Identify every line in the records below that contains the word "getCtx", and reproduce each one.

** Supplied data follows **

-- ==== Sys2Proof/Machine/Contexts.lean ====
section
/-!
DEFINITION. Machine/Contexts.lean: launches and their ends, pre-emption, context images, restore and context reset
(17_contexts_and_preemption.md, R424–R438; R178–R179, R245, R292, R353, R354).
-/
namespace Sys2Proof.Machine

/-! ## Which hampers are free (R424, R436) -/

/-- The physical hampers of a mask of logical ones. -/
def physMask (s : State) (mask : Nat) : List Nat := dedup ((maskList mask).map (physOf s))

/-- Whether a context uses hampers now: it runs, stops, restores or resets. -/
def ctxUses (x : Context) : Bool := ctxRuns x || x.state == .restoring || x.state == .resetting

/-- Whether a context other than c uses a physical hamper (R424). -/
def physBusy (s : State) (c h : Nat) : Bool :=
  (List.range 16).any (fun k => k != c && ctxUses (getCtx s k) &&
    ((maskList (ctxMask s k)).any (fun l => physOf s l == h)))

/-- The nine pages of a physical hamper. -/
def hamperPages (h : Nat) : List Nat := (List.range 9).map (fun b => 0x100 + 0x10 * h + b)

/-- Whether a physical hamper may take work: none of its blocks is drained (R436). -/
def hamperOn (s : State) (h : Nat) : Bool := (hamperPages h).all (fun p => !pageOff s p)

/-- Whether every hamper of a context is free for it and in service. -/
def hampersFree (s : State) (c : Nat) : Bool := (physMask s (ctxMask s c)).all (fun h => !physBusy s c h && hamperOn s h)

/-! ## Launch (R292, R353, R354) -/

/-- Write the PANTRY_INIT values of an image (R197, R354; log entry 37). -/
def pantryInit (s : State) (im : Image) : State :=
  let s := im.pinit.foldl (fun (s : State) x => { s with mem := memWrite s.mem x.1 x.2 }) s
  (im.placed.filter (fun p => p.kind == 4)).foldl (fun (s : State) p =>
    let bs := memRead s.mem p.addr p.size
    let goal := if p.lh = 0x3F then maskList im.mask else [p.lh]
    goal.foldl (fun (s : State) l => { s with mem := memWrite s.mem (pantryAddr l 0) (bs.take (pantrySize s l)) }) s) s

/-- Zero the tops and depths of every stack a context owns (R89, R354). -/
def zeroStacks (s : State) (c : Nat) : State :=
  { s with hampers := s.hampers.map (fun (h : Hamper) => { h with stackRegs := h.stackRegs.map (fun (k : Stack) =>
      if k.ctx = c then { k with topH := 0, topE := 0, depth := 0 } else k) }) }

/-- A core at the first beat b of a launch (R150, R281, R354), with the launch's replay point (R304). -/
def launchCore (s : State) (c b : Nat) (pc : Addr) : Core :=
  let k : Core := { Core.idle with pc := pc, run := .issuing, launched := true, ctx := c, start := b, next := b, last := b, gstep := s.uc.step }
  { k with points := [{ step := none, pc := pc, sregs := k.sregs, drains := k.drains, vsum := k.vsum, beat := 0, gstep := k.gstep
                        ns := s.clockNs }] }

/-- The clean boundary of a logical hamper of a launch (R354). -/
def launchHamper (s : State) (c b : Nat) (im : Image) (l : Nat) : State :=
  let s := emptyList s l
  modH s l (fun h =>
    let h := endHamper h
    { h with core := launchCore s c b (BitVec.ofNat 52 (im.entries.getD l 0)), list := { h.list with cursor := 0, merges := [] } })

/-- Clear the baskets of every logical hamper of a physical one (R354). -/
def clearBaskets (s : State) (h : Nat) : State :=
  (logicalsOf s h).foldl (fun s l => modH s l (fun h => { h with frames := h.frames.map (fun (f : Frame) => { f with basket := [] }) })) s

/-- A launch starts its context from a clean boundary; forced voltages end (R292, R354, R456). -/
def startLaunch (s : State) (c : Nat) (im : Image) (l : Launch) : State :=
  let s := (talliesOf s c).foldl resetTally s
  let s := (slotsOf s c).foldl resetSlot s
  let s := zeroStacks s c
  let s := (physMask s im.mask).foldl clearBaskets s
  let b := commonBeat s
  let s := (maskList im.mask).foldl (fun s k => launchHamper s c b im k) s
  let s := pantryInit s im
  let s := { s with power := { s.power with forced := Vector.replicate 8 none } }
  let s := setReg s powerPage Reg.pwrVoltForce 0
  let late := l.late
  let ns := if late then s.sc.count - l.at_ else 0
  let s := modCtx s c (fun x => { x with state := .running, launch := some { l with startBeat := b, startNs := s.clockNs }, lastStart := s.sc.count
                                         lateNs := ns, stopAt := none, restartDue := false })
  if late then emit (setErr s scPage 2) evLaunchLate scPage (bytesLE 8 l.count.toNat ++ bytesLE 8 ns) else s

/-- Start a held launch whose count has come and whose hampers are free (R292, R424). No launch starts before READY. -/
def tryStart (s : State) (c : Nat) : State :=
  let x := getCtx s c
  match x.state, x.image, x.launch with
  | .held, some im, some l =>
    if decide (l.at_ ≤ s.sc.count) && hampersFree s c && s.power.phase == .running && !s.flt.replace then startLaunch s c im l else s
  | _, _, _ => s

/-- STATUS of a LAUNCH (R353). -/
def launchStatus (s : State) (c handle at_ : Nat) : Nat :=
  let x := getCtx s c
  let holder := (List.range 16).find? (fun k => (getCtx s k).image.any (fun im => im.handle == handle))
  match holder, x.image with
  | none, _ => 1
  | some k, im =>
    if k ≠ c then 2
    else if im.any (fun im => im.symbols != 0 && !im.patched) then 3
    else if x.state ≠ .loaded then 4
    else if at_ ≠ 0 ∧ s.sc.src ≠ 0 ∧ (s.sc.sync = .acquiring ∨ s.sc.sync = .unlocked) then 5
    else if s.flt.replace then 6
    else 0

/-- LAUNCH_REPLY (R353). -/
def launchReply (count : Word) (status ctx : Nat) : OutMsg := { kind := 0x21, fields := [status, count.toNat, ctx], data := [] }

/-- LAUNCH (R292, R353): accepted and held or started, or refused; answered by LAUNCH_REPLY. -/
def execLaunch (ctx : Fin 16) (handle : BitVec 16) (count at_ : Word) (s : State) : Host.Outcome State Fault Refusal :=
  let st := launchStatus s ctx handle.toNat at_.toNat
  let s := toHost { s with answer := bytesLE 4 st ++ bytesLE 8 count.toNat } (launchReply count st ctx)
  let s := setErrIf (st == 5) s scPage 3
  let s := setErrIf (st == 6) s faultPage 3
  let late := at_ != 0 && decide (at_.toNat ≤ s.sc.count)
  let l : Launch := { handle := handle.toNat, count := count, at_ := at_.toNat, late := late, startBeat := 0, startNs := 0
                      illegal := false, forced := false }
  .next (if st = 0 then tryStart (modCtx s ctx (fun x => { x with state := .held, launch := some l })) ctx else s)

** End of Supplied data **

» **Written response**:
  (List.range 16).any (fun k => k != c && ctxUses (getCtx s k) &&
  let x := getCtx s c
  let x := getCtx s c
  let holder := (List.range 16).find? (fun k => (getCtx s k).image.any (fun im => im.handle == handle))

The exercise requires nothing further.